Reproduce every record exactly.

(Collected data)
■ ■ ■ ■
/-- The descriptor of the device: its PCI vendor ID. -/
def execQueryDeviceIdentifiers (path : MgmtPath) (s : State) : Host.Outcome State Fault Refusal :=
  .next (mgmtServed s path (fun s => (0, leBytes 4 6 ++ [1, 0, 0, 2, 0] ++ leBytes 2 s.ident.vendor, s)))

/-- One component; the version that runs, and the version pending where another slot is marked; the rest is free. -/
def execGetFirmwareParameters (path : MgmtPath) (s : State) : Host.Outcome State Fault Refusal :=
  .next (mgmtServed s path (fun s => withFree s 4 (fun l s =>
    let pend := if s.fw.marked = s.fw.running then 0 else (slotOf s s.fw.marked).ver.toNat
    (0, l ++ [1, 0] ++ leBytes 4 (slotOf s s.fw.running).ver.toNat ++ leBytes 4 pend, s))))

/-- RequestUpdate: refused with ALREADY_IN_UPDATE_MODE while any session is open on either path. -/
def execRequestUpdate (path : MgmtPath) (s : State) : Host.Outcome State Fault Refusal :=
  .next (mgmtServed s path (fun s =>
    if s.fw.sess.isSome then (0x81, [], s)
    else
      let s := openSession s .pldm 0
      (0, [0, 0, 0], { s with mgmt := { s.mgmt with
        pldm := .learn, pldmVdm := (isVdm path), pldmSize := 0, pldmOff := 0, pldmAsked := 0 } })))

def execPassComponentTable (path : MgmtPath) (s : State) : Host.Outcome State Fault Refusal :=
  .next (mgmtServed s path (fun s => pldmIn s [.learn] (fun s => (0, [0, 0], setPldm s .readyXfer))))

/-- UpdateComponent: the size of the Onaman image, as FW_UPDATE_BEGIN bounds it. -/
def execUpdateComponent (path : MgmtPath) (size : W32) (s : State) : Host.Outcome State Fault Refusal :=
  let n := size.toNat
  .next (mgmtServed s path (fun s => pldmIn s [.readyXfer] (fun s => withFree s 2 (fun l s =>
    if n < 512 || 4194304 < n || n % 4 ≠ 0 then (0, [1, 9, 0, 0, 0, 0] ++ l, s)
    else
      let s := openSession s .pldm n
      (0, [0, 0, 0, 0, 0, 0] ++ l, { s with mgmt := { s.mgmt with
        pldm := .download, pldmSize := n, pldmOff := 0 } })))))

/-- RequestFirmwareData: the AMC's request, with its offset and length, and the part at `offset` that the update agent has
answered with, which is programmed. -/
def execRequestFirmwareData (offset : W32) (data : List Byte) (s : State) : Host.Outcome State Fault Refusal :=
  let m := s.mgmt
  .next (if amcServes s && m.pldm == .download && offset.toNat == m.pldmOff && !data.isEmpty &&
      decide (m.pldmOff + data.length ≤ m.pldmSize) then
      let sl := slotOf s (inactive s)
      let s := setSlot s (inactive s) { sl with bytes := putAll sl.bytes (data.zipIdx.map (fun e => (m.pldmOff + e.2, e.1))) }
      let s := amcAnswer (touchSession s) m.pldmVdm 0 (leBytes 4 m.pldmOff ++ leBytes 4 data.length)
      { s with
        mgmt := { s.mgmt with pldmOff := m.pldmOff + data.length, pldmAsked := m.pldmAsked + 1 }
        fw := { s.fw with sess := s.fw.sess.map (fun x => { x with bytes := x.bytes + data.length }) } }
    else s)

/-- TransferComplete: with every byte there, the image is verified; otherwise the component must be sent again. -/
def execTransferComplete (ok : Bool) (s : State) : Host.Outcome State Fault Refusal :=
  .next (if amcServes s && s.mgmt.pldm == .download then
      touchSession (setPldm s (if ok && s.mgmt.pldmOff == s.mgmt.pldmSize then .verify else .readyXfer))
    else s)

/-- VerifyComplete (R122): a slot that verifies holds its image; one that does not stays invalid. -/
def execVerifyComplete (s : State) : Host.Outcome State Fault Refusal :=
  .next (if amcServes s && s.mgmt.pldm == .verify then
      let n := inactive s
      let s := touchSession s
      match imageFault s (slotOf s n) with
      | none => setPldm (setSlot s n (verified (slotOf s n))) .apply
      | some _ => setPldm s .readyXfer
    else s)

def execApplyComplete (s : State) : Host.Outcome State Fault Refusal :=
  .next (if amcServes s && s.mgmt.pldm == .apply then touchSession (setPldm s .readyXfer) else s)

/-- ActivateFirmware acts as FW_ACTIVATE on the slot written (R516): its image runs after the next cold reset. -/
def execActivateFirmware (path : MgmtPath) (s : State) : Host.Outcome State Fault Refusal :=
  .next (mgmtServed s path (fun s => pldmIn s [.readyXfer] (fun s =>
    let n := inactive s
    if slotOk s n then
      (0, [0, 0], setPldm { s with fw := { s.fw with marked := n, sess := none } } .idle)
    else (0x85, [], s))))

def execGetStatus (path : MgmtPath) (s : State) : Host.Outcome State Fault Refusal :=
  .next (mgmtServed s path (fun s => withFree s 9 (fun l s => (0, leBytes 1 s.mgmt.pldm.num ++ l, s))))

/-- CancelUpdateComponent: the component's transfer ends, its slot invalid. -/
def execCancelUpdateComponent (path : MgmtPath) (s : State) : Host.Outcome State Fault Refusal :=
  .next (mgmtServed s path (fun s => pldmIn s [.download, .verify, .apply] (fun s =>
    let n := inactive s
    (0, [], setPldm (setSlot s n { slotOf s n with valid := false }) .readyXfer))))

/-- CancelUpdate: the session ends, its slot invalid. -/
def execCancelUpdate (path : MgmtPath) (s : State) : Host.Outcome State Fault Refusal :=
  .next (mgmtServed s path (fun s =>
    if s.mgmt.pldm = .idle then (0x80, [], s)
    else (0, List.replicate 9 0, setPldm (cancelSession s) .idle)))

end Sys2Proof.Machine
end

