-- ==== Sys2Proof/Machine/Dispatch.lean ====
section
/-! DEFINITION. One arm per command of the opcode table, in the table's order: each calls its meaning. -/

namespace Sys2Proof.Machine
■ ■ ■ ■
RESULT FOR THIS EXERCISE:
/-- The descriptor of the device: its PCI vendor ID. -/
def execQueryDeviceIdentifiers (path : MgmtPath) (s : State) : Host.Outcome State Fault Refusal :=
  .next (mgmtServed s path (fun s => (0, leBytes 4 6 ++ [1, 0, 0, 2, 0] ++ leBytes 2 s.ident.vendor, s)))

/-- One component; the version that runs, and the version pending where another slot is marked; the rest is free. -/
def execGetFirmwareParameters (path : MgmtPath) (s : State) : Host.Outcome State Fault Refusal :=
  .next (mgmtServed s path (fun s => withFree s 4 (fun l s =>
    let pend := if s.fw.marked = s.fw.running then 0 else (slotOf s s.fw.marked).ver.toNat
    (0, l ++ [1, 0] ++ leBytes 4 (slotOf s s.fw.running).ver.toNat ++ leBytes 4 pend, s))))

/-- RequestUpdate: refused with ALREADY_IN_UPDATE_MODE while any session is open on either path. -/
def execRequestUpdate (path : MgmtPath) (s : State) : Host.Outcome State Fault Refusal :=
  .next (mgmtServed s path (fun s =>
    if s.fw.sess.isSome then (0x81, [], s)
    else
      let s := openSession s .pldm 0
      (0, [0, 0, 0], { s with mgmt := { s.mgmt with
        pldm := .learn, pldmVdm := (isVdm path), pldmSize := 0, pldmOff := 0, pldmAsked := 0 } })))

def execPassComponentTable (path : MgmtPath) (s : State) : Host.Outcome State Fault Refusal :=
  .next (mgmtServed s path (fun s => pldmIn s [.learn] (fun s => (0, [0, 0], setPldm s .readyXfer))))

/-- UpdateComponent: the size of the Onaman image, as FW_UPDATE_BEGIN bounds it. -/
def execUpdateComponent (path : MgmtPath) (size : W32) (s : State) : Host.Outcome State Fault Refusal :=
  let n := size.toNat
  .next (mgmtServed s path (fun s => pldmIn s [.readyXfer] (fun s => withFree s 2 (fun l s =>
    if n < 512 || 4194304 < n || n % 4 ≠ 0 then (0, [1, 9, 0, 0, 0, 0] ++ l, s)
    else
      let s := openSession s .pldm n
      (0, [0, 0, 0, 0, 0, 0] ++ l, { s with mgmt := { s.mgmt with
        pldm := .download, pldmSize := n, pldmOff := 0 } })))))

/-- RequestFirmwareData: the AMC's request, with its offset and length, and the part at `offset` that the update agent has
answered with, which is programmed. -/
def execRequestFirmwareData (offset : W32) (data : List Byte) (s : State) : Host.Outcome State Fault Refusal :=
  let m := s.mgmt
  .next (if amcServes s && m.pldm == .download && offset.toNat == m.pldmOff && !data.isEmpty &&
      decide (m.pldmOff + data.length ≤ m.pldmSize) then
      let sl := slotOf s (inactive s)
      let s := setSlot s (inactive s) { sl with bytes := putAll sl.bytes (data.zipIdx.map (fun e => (m.pldmOff + e.2, e.1))) }
      let s := amcAnswer (touchSession s) m.pldmVdm 0 (leBytes 4 m.pldmOff ++ leBytes 4 data.length)
      { s with
        mgmt := { s.mgmt with pldmOff := m.pldmOff + data.length, pldmAsked := m.pldmAsked + 1 }
        fw := { s.fw with sess := s.fw.sess.map (fun x => { x with bytes := x.bytes + data.length }) } }
    else s)

/-- TransferComplete: with every byte there, the image is verified; otherwise the component must be sent again. -/
def execTransferComplete (ok : Bool) (s : State) : Host.Outcome State Fault Refusal :=
  .next (if amcServes s && s.mgmt.pldm == .download then
      touchSession (setPldm s (if ok && s.mgmt.pldmOff == s.mgmt.pldmSize then .verify else .readyXfer))
    else s)

/-- VerifyComplete (R122): a slot that verifies holds its image; one that does not stays invalid. -/
def execVerifyComplete (s : State) : Host.Outcome State Fault Refusal :=
  .next (if amcServes s && s.mgmt.pldm == .verify then
      let n := inactive s
      let s := touchSession s
      match imageFault s (slotOf s n) with
      | none => setPldm (setSlot s n (verified (slotOf s n))) .apply
      | some _ => setPldm s .readyXfer
    else s)

def execApplyComplete (s : State) : Host.Outcome State Fault Refusal :=
  .next (if amcServes s && s.mgmt.pldm == .apply then touchSession (setPldm s .readyXfer) else s)

/-- ActivateFirmware acts as FW_ACTIVATE on the slot written (R516): its image runs after the next cold reset. -/
def execActivateFirmware (path : MgmtPath) (s : State) : Host.Outcome State Fault Refusal :=
  .next (mgmtServed s path (fun s => pldmIn s [.readyXfer] (fun s =>
    let n := inactive s
    if slotOk s n then
      (0, [0, 0], setPldm { s with fw := { s.fw with marked := n, sess := none } } .idle)
    else (0x85, [], s))))

def execGetStatus (path : MgmtPath) (s : State) : Host.Outcome State Fault Refusal :=
  .next (mgmtServed s path (fun s => withFree s 9 (fun l s => (0, leBytes 1 s.mgmt.pldm.num ++ l, s))))

/-- CancelUpdateComponent: the component's transfer ends, its slot invalid. -/
def execCancelUpdateComponent (path : MgmtPath) (s : State) : Host.Outcome State Fault Refusal :=
  .next (mgmtServed s path (fun s => pldmIn s [.download, .verify, .apply] (fun s =>
    let n := inactive s
    (0, [], setPldm (setSlot s n { slotOf s n with valid := false }) .readyXfer))))

/-- CancelUpdate: the session ends, its slot invalid. -/
def execCancelUpdate (path : MgmtPath) (s : State) : Host.Outcome State Fault Refusal :=
  .next (mgmtServed s path (fun s =>
    if s.mgmt.pldm = .idle then (0x80, [], s)
    else (0, List.replicate 9 0, setPldm (cancelSession s) .idle)))

end Sys2Proof.Machine
end

-- ==== Sys2Proof/Machine/Dispatch.lean ====
section
/-! DEFINITION. One arm per command of the opcode table, in the table's order: each calls its meaning. -/

namespace Sys2Proof.Machine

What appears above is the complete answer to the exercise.